First of all, remember to install the package cluster. Also, remember that the one important result is the ac, or agglomerative coefficient, which measures the strength of clustering structure. As you can see, our ac is 96.1%, which indicates very strong clustering structure (I personally think any ac at east 90% is good).

Now let’s compare this ac (which used complete linkage) to the ac we get with other linkage methods (not including centroid). Remember to install the purrr package:

Screen Shot 2019-04-09 at 4.03.23 PM

Of the four linkage method’s, Ward’s method gives us the highest agglomerative coefficient (98.2%), so that’s what we’ll use for the next part of this analysis.

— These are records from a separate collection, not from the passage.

/-- Work out the next packet of a context. -/
def Chip.outgoing (c : Chip) (r : ReachId) (q : Qp) (n : NextPkt) (host : List Byte) : Option Outgoing :=
  match n with
  | .again p =>
    let after := { q with out := q.out.map (fun x => if x.psn == p.psn then { x with resend := false } else x) }
    if p.isResp then (q.resp? p.op).map (fun x =>
      { say := c.respPacket r x p.psn p.boff true host, after := after, retx := true, runs := [], off := 0, len := 0, op := none })
    else (q.op? p.op).map (fun o =>
      let y := c.opPacket r o (o.msn.getD 0) p.psn p.boff true host
      { say := y, after := after, retx := true, runs := o.runs, off := p.boff, len := y.payload.length, op := some o.seq })
  | .lastOf o =>
    let boff := (o.packets - 1) * o.barge
    let y := c.opPacket r o (o.msn.getD 0) o.lastPsn boff true host
    some { say := y, after := { q with again := q.again.filter (fun s => s != o.seq) }, retx := true, runs := o.runs, off := boff,
           len := y.payload.length, op := some o.seq }
  | .resp x =>
    let boff := x.sent * x.barge
    let p : OutPkt :=
      { psn := q.sndNxt, op := x.msn.toNat, boff := boff, isResp := true, sacked := false, sentFast := false, resend := false, carried := none }
    some { say := c.respPacket r x q.sndNxt boff false host, retx := false, runs := [], off := 0, len := 0, op := none,
           after := { q with out := q.out ++ [p], sndNxt := q.sndNxt + 1,
                             resps := q.resps.map (fun z => if z.msn == x.msn then { z with sent := z.sent + 1 } else z) } }
  | .fresh o =>
    let boff := o.sent * o.barge
    let msn := o.msn.getD q.sndMsn
    let y := c.opPacket r o msn q.sndNxt boff false host
    let p : OutPkt :=
      { psn := q.sndNxt, op := o.seq, boff := boff, isResp := false, sacked := false, sentFast := false, resend := false, carried := none }
    some { say := y, retx := false, runs := o.runs, off := boff, len := y.payload.length, op := some o.seq,
           after := { q with out := q.out ++ [p], sndNxt := q.sndNxt + 1, sndMsn := if o.msn.isNone then q.sndMsn + 1 else q.sndMsn,
                             ops := q.ops.map (fun z => if z.seq == o.seq then
                               { z with sent := z.sent + 1, msn := some msn, lastPsn := q.sndNxt } else z) } }

/-- Handle of an operation's submitter, for an error record: zero where none was given. -/
def Submitter.handle : Submitter → Word64
  | .ring ref _ => ref.handle
  | _ => 0

/-- FRT_PACKET_SEND: the next packet of a queue pair's direction leaves: an unplanned one once the direction's credit is zero or
more (R245), one of the lock class without credit (R248). `host` is what host memory answers where the source lies there. -/
def frtPacketSend (r : ReachId) (now : Time) (qpn : BitVec 24) (host : List Byte) (c : Chip) : Chip :=
  let c := c.at r now
  match (c.reach r).qp qpn with
  | none => c
  | some q =>
    if !c.inService r || !(q.state == .ready || q.state == .drain) then c
    else match q.next (c.reach r).rme with
      | none => c
      | some n =>
        match c.outgoing r q n host with
        | none => c
        | some g =>
          let unplanned := g.say.tc != 6
          let q1 := if unplanned then g.after.paced (c.reach r).rme (c.now r) else g.after
          if unplanned && decide (q1.credit < 0) then c
          else if c.host.inReset && runsHost (runSlice g.runs g.off g.len) && g.op.isSome then c.failOp r qpn (g.op.getD 0) 0x6E
          else match c.sourceUe r g.runs g.off g.len, g.op with
            | some pa, some seq =>
              (c.memUe r (ueClass pa) pa (((q.op? seq).map (fun o => o.by_.handle)).getD 0)).failOp r qpn seq 0x6C
            | _, _ =>
              let (c, sent) := c.sendFrt r q.peer g.say
              match sent with
              | none => c
              | some p =>
                let q2 := if unplanned then { q1 with credit := q1.credit - frtFrameLen p, lastTx := c.now r, started := true } else q1
                let waits := q2.ops.any (fun o => o.rnrDue.isSome)
                let q3 := match q2.timer with
                  | some _ => q2
                  | none => if waits then q2 else { q2 with timer := some (c.timerDue r q2 g.say.tc g.say.win) }
                let c := (c.onQp r qpn (fun _ => { q3 with lastPkt := c.now r })).onReach r (fun x =>
                  let x := (x.countRuns g.runs g.off g.len).gaugeAdd 2 (qpIndex qpn) 2 g.say.payload.length
                  if g.retx then x.gaugeAdd 2 (qpIndex qpn) 4 1 else x)
                let c := c.outputLate r q (g.op.bind (fun s => (q.op? s).map (fun o => o.by_))) g.say
                if g.retx then c.tdc r 5 (some q.function) 73 (BitVec.ofNat 32 qpn.toNat) (BitVec.ofNat 64 g.say.psn.toNat)
                else c
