-- ==== Sys2Proof/Machine/PowerOps.lean ====
section
/-!
DEFINITION. Power, clocks and temperature of the running module (R37, R481 to R496): droop, the power cap, thermal throttling, limits that
cannot be met, rail and PLL faults, PWR_CAP.
-/

namespace Sys2Proof.Machine

/-- Change the power state of a reach. -/
def Chip.onPwr (c : Chip) (r : ReachId) (f : Power → Power) : Chip := c.onReach r (fun x => { x with pwr := f x.pwr })

/-- The TCLK target of a reach (R483): the lowest of 3,600 MHz and the capping and thermal targets, never below the floor. -/
def Chip.tclkTarget (c : Chip) (r : ReachId) : Nat :=
  let p := (c.reach r).pwr
  max (c.floorMhz r) (min 3600 (min p.capTarget p.thermTarget))

/-! ### Droop (R481, R482) -/

/-- 200 ns, the length of the rise after a trip clears. -/
def riseSpan : Nat := 200 * 65536

/-- Time between two fabric times, zero where the second is not later. -/
def span (a b : Time) : Nat := (timeDiff a b).toNat

/-- Cycles of a rise from `floor` towards `target` in its first `d` of 200 ns, in units of MHz × 2^-16 ns. -/
def riseCycles (floor target d : Nat) : Nat := floor * d + (target - floor) * d * d / (2 * riseSpan)

/-- Count a stretch up to a time: what has passed at the floor, or of the rise, which ends the episode when it is complete. -/
def Power.stretchTo (p : Power) (floor target : Nat) (now : Time) : Power :=
  if p.tripped then
    let d := span p.stretchSince now
    { p with stretchTime := p.stretchTime + d, stretchCycles := p.stretchCycles + floor * d, stretchSince := if d = 0 then p.stretchSince else now }
  else match p.riseStart with
    | none => p
    | some t =>
      let d := min riseSpan (span t now)
      let d0 := min d (span t p.stretchSince)
      { p with stretchTime := p.stretchTime + (d - d0), stretchCycles := p.stretchCycles + (riseCycles floor target d - riseCycles floor target d0),
               stretchSince := now, riseStart := if d = riseSpan then none else some t }

/-- Time that TCLK takes to fall to the floor after a trip: at most 3 ns (R481), the implementation's. -/
def droopFall : Nat := min 3 Config.droopFallNs * 65536

/-- A droop sensor trips: TCLK falls to the floor, from where it stands. -/
def Power.trip (p : Power) (floor target : Nat) (now : Time) : Power :=
  if p.tripped then p
  else
    let low := now + BitVec.ofNat 64 droopFall
    let p := p.stretchTo floor target (if p.riseStart.isSome then low else now)
    let p : Power := if p.riseStart.isSome then p
      else { p with stretchTime := p.stretchTime + droopFall, stretchCycles := p.stretchCycles + target * droopFall }
    { p with tripped := true, riseStart := none, stretchSince := low, trips := sat48 (p.trips + 1) }

/-- The sensor clears: TCLK rises over 200 ns. -/
def Power.clear (p : Power) (floor target : Nat) (now : Time) : Power :=
  if !p.tripped then p
  else { (p.stretchTo floor target now) with tripped := false, riseStart := some now, stretchSince := now }

/-- TCLK of a reach runs: its rails stand and it is not held without a test. -/
def Reach.clocked (x : Reach) : Bool := x.pwr.railsOk && (x.service == .inService || x.service == .testing)

/-- A droop trip of a reach. -/
def Chip.droop (c : Chip) (r : ReachId) : Chip :=
  if !(c.reach r).clocked then c else c.onPwr r (fun p => p.trip (c.floorMhz r) (c.tclkTarget r) (c.now r))

/-- DROOP_TRIP: VCORE of a reach lies more than DROOP_MV below its set point. -/
def droopTrip (r : ReachId) (now : Time) (dropMv : Nat) (c : Chip) : Chip :=
  let c := c.at r now
  if dropMv ≤ clampNat 20 80 (fld c.gate.cap 24 8) then c else c.droop r

/-- DROOP_CLEAR. -/
def droopClear (r : ReachId) (now : Time) (c : Chip) : Chip :=
  let c := c.at r now
  c.onPwr r (fun p => p.clear (c.floorMhz r) (c.tclkTarget r) (c.now r))

/-- POWER_PEAK_TRIP: input power over 10 µs above 2,300 W trips every droop sensor (R482). -/
def powerPeakTrip (watts : Nat) (c : Chip) : Chip := if watts ≤ 2300 then c else forEach allReaches c (fun c r => c.droop r)

/-! ### Faults of power and clocks (R37) -/

/-- Place of a rail in the order of R477. -/
def railPlace : Rail → Fin 7
  | .vaon => 0 | .vfab => 1 | .vser => 2 | .vhbm => 3 | .vlp => 4 | .vsram => 5 | .vcore => 6

/-- A rail leaves regulation: it and those that follow it in the order no longer stand. -/
def Power.railFalls (p : Power) (k : Rail) : Power := { p with rails := if p.rails ≤ (railPlace k).castSucc then p.rails else (railPlace k).castSucc }

/-- RAIL_FAULT: a rail out of regulation, or a PLL out of lock: the reach takes a reach reset and holds its links in fault; a rail
that falls takes those that its sequencer raised after it with it. -/
def railFault (r : ReachId) (now : Time) (cause : RailCause) (c : Chip) : Chip :=
  let c := c.at r now
  let fall := fun (p : Power) => match cause with | .rail k => p.railFalls k | .pll => p
  if (c.reach r).service == .inReset then c.onPwr r fall
  else
    let c := c.health r 0 4 (match cause with | .rail _ => 0x10 | .pll => 0x0F) 0 0 0 0
    (c.reachReset r).onPwr r fall

/-! ### Power cap (R484, R486) -/

/-- MODULE_W, 1,000 to 1,650 (R492). -/
def Chip.moduleW (c : Chip) : Nat := clampNat 1000 1650 (fld c.gate.cap 0 12)

/-- Every reach stands at its floor. -/
def Chip.allAtFloor (c : Chip) : Bool := allReaches.all (fun r => c.tclkTarget r ≤ c.floorMhz r)

/-- What limits a reach, as PWR_STATUS.LIMIT says: 0 none, 1 cap, 2 thermal, 3 at floor (R494). -/
def Chip.limitOf (c : Chip) (r : ReachId) : Nat :=
  let p := (c.reach r).pwr
  let t := c.tclkTarget r
  if 3600 ≤ t then 0 else if t ≤ c.floorMhz r then 3 else if p.capTarget ≤ p.thermTarget then 1 else 2

/-- Time at the limits counts, by ticks. -/
def Chip.limitTick (c : Chip) (r : ReachId) : Chip :=
  let k := c.limitOf r
  c.onPwr r (fun p => { p with capped := if p.capTarget < 3600 then sat48 (p.capped + 1) else p.capped,
                               throttled := if p.thermTarget < 3600 then sat48 (p.throttled + 1) else p.throttled,
                               atFloor := if k = 3 then sat48 (p.atFloor + 1) else p.atFloor })

/-- POWER_CAP_TICK: the 1 ms average is compared with the cap, and every capping target moves by one step of 36 MHz (R484). -/
def powerCapTick (avg : Nat) (c : Chip) : Chip :=
  let cap := c.moduleW
  let c := forEach allReaches c (fun c r =>
    let floor := c.floorMhz r
    let c := c.onPwr r (fun p =>
      if cap < avg then { p with capTarget := if floor < p.capTarget then max floor (p.capTarget - 36) else p.capTarget }
      else if 100 * avg < 98 * cap then { p with capTarget := min 3600 (p.capTarget + 36) }
      else p)
    c.limitTick r)
  { c with gate := { c.gate with powerAvg := avg, powerMax := max c.gate.powerMax avg,
                                 overTicks := if cap < avg && c.allAtFloor then c.gate.overTicks + 1 else 0 } }

/-- POWER_LIMIT_UNMET: 100 ms above MODULE_W at the floor raise an alert; a 100 ms average above 1,650 W at the floor stops every plan
(R486). -/
def powerLimitUnmet (avg100 : Nat) (c : Chip) : Chip :=
  let c := if 1000 ≤ c.gate.overTicks then ({ c with gate := { c.gate with overTicks := 0 } }).gateHealth 7 0x10 0 else c
  if avg100 ≤ 1650 || !c.allAtFloor then c
  else forEach (allReaches.filter (fun r => c.inService r)) c (fun c r =>
    (c.health r 0 2 0x10 0 0 0 0).stopPlans r (fun _ => true) .fault StopInfo.none true)

/-- PWR_CAP_WRITE (R492): a floor lowered below that of a loaded plan makes the write ignored. -/
def pwrCapWrite (p : RegPath) (value : Word64) (c : Chip) : Chip :=
  let new := BitVec.ofNat 64 (fld value 0 32)
  let floors := allReaches.flatMap (fun r => (c.reach r).plan.plans.map (fun q => q.con.hdr.floorMhz))
  let f := clampNat 2700 3600 (fld new 12 12)
  if f < clampNat 2700 3600 (fld c.gate.cap 12 12) && floors.any (fun n => f < n) then c.ignoreWrite p
  else c.rwlWrite p 2 0x2000 c.gate.cap new (fun c => { c with gate := { c.gate with cap := new } })

/-! ### Temperature (R485) -/

/-- The hottest of some sensors. -/
def hottest (l : List (BitVec 8)) : Nat := l.foldl (fun m x => max m x.toNat) 0

/-- Raise the maxima of sensors from number `i` on. -/
def raiseTops (t : Tab Nat) (i : Nat) : List (BitVec 8) → Tab Nat
  | [] => t
  | x :: l => raiseTops (Tab.modify t i 0 (fun v => max v x.toNat)) (i + 1) l

/-- One alert as a limit is crossed, with ACTION 7. -/
def Chip.thermalAlert (c : Chip) (r : ReachId) (was is : Bool) (block : Nat) : Chip := if is && !was then c.health r 0 7 block 0 0 0 0 else c

/-- THERMAL_TICK: each 100 µs a reach steps its thermal target and acts on the alert and hold limits. -/
def thermalTick (r : ReachId) (now : Time) (s : Sensors) (c : Chip) : Chip :=
  let c := c.at r now
  let die := hottest s.die
  let hbm := hottest s.hbm
  let lp := hottest s.lp
  let gate := hottest s.gate
  let floor := c.floorMhz r
  let old := (c.reach r).pwr
  let step := fun (t : Nat) =>
    if 100 < die || 95 < hbm || 95 < lp then (if floor < t then max floor (t - 36) else t)
    else if die ≤ 97 && hbm ≤ 92 && lp ≤ 92 then min 3600 (t + 36) else t
  let c := c.onPwr r (fun p => { p with
    thermTarget := step p.thermTarget, dieMax := BitVec.ofNat 8 die, memMax := BitVec.ofNat 8 (max hbm lp), amps := s.amps,
    tops := raiseTops (raiseTops (raiseTops p.tops 0 (s.die.take 16)) 16 (s.hbm.take 2)) 18 (s.lp.take 6),
    hotDie := 105 < die, hotHbm := 100 < hbm, hotLp := 100 < lp })
  let c := ((c.thermalAlert r old.hotDie (105 < die) 0x10).thermalAlert r old.hotHbm (100 < hbm) 6).thermalAlert r old.hotLp (100 < lp) 7
  let c := if 105 < gate && !c.gate.hot then c.gateHealth 7 0x10 0 else c
  let c := { c with gate := { c.gate with hot := 105 < gate, tops := raiseTops c.gate.tops 0 (s.gate.take 2) } }
  if c.inService r && (110 < die || 105 < hbm || 105 < lp) then
    (c.health r 0 5 (if 110 < die then 0x10 else if 105 < hbm then 6 else 7) 0 0 0 0).holdReach r
  else c

end Sys2Proof.Machine
end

Using ward’s method and AGNES, here’s a dendrogram of our data (and the corresponding code):

Screen Shot 2019-04-10 at 3.08.32 PM

Aside from having a greater maximum height than our previous dendrogram (the latter had a maximum height of 8 while this diagram has a maximum height of presumably 18), the observations are also placed differently. For instance, unlike in the previous dendrogram, observations 30 and 71 are side by side. But just as with the last dendrogram, shows that have almost nothing in common are oddly grouped together; for instance, the 30th and 71st observations correspond to The Gifted and Transparent; the former is a sci-fi show based off the X-Men universe while the latter is a transgender-oriented drama. The 4th and 17th observations are another good example of this, as the corresponding shows are The Simpsons and Taken; the former is a long-running cartoon sitcom while the latter is based off of an action movie trilogy.

The last method I will use for this analysis is DIANA (stands for divisive analysis). Recall that the main difference between DIANA and AGNES is that DIANA works in a top-down manner (objects start in a single supercluster and are divided into smaller clusters until single-element clusters are created) while AGNES works in a bottom-up (objects start in single-element clusters and are morphed into progressively larger clusters until a single supercluster is created). Here’s the code and dendrogram for our DIANA analysis:

Screen Shot 2019-04-10 at 3.24.19 PM

Remember that the divisive coefficient is pretty much identical to the agglomerative coefficient, since both measure strength of clustering structure and the closer each amount is to 1, the stronger the clustering structure. Also, in both cases, a coefficient of .9 (or 90%) or higher indicates excellent clustering structure. In this case, the dc (divisive coefficient) is 95.9%, which indicates excellent clustering structure.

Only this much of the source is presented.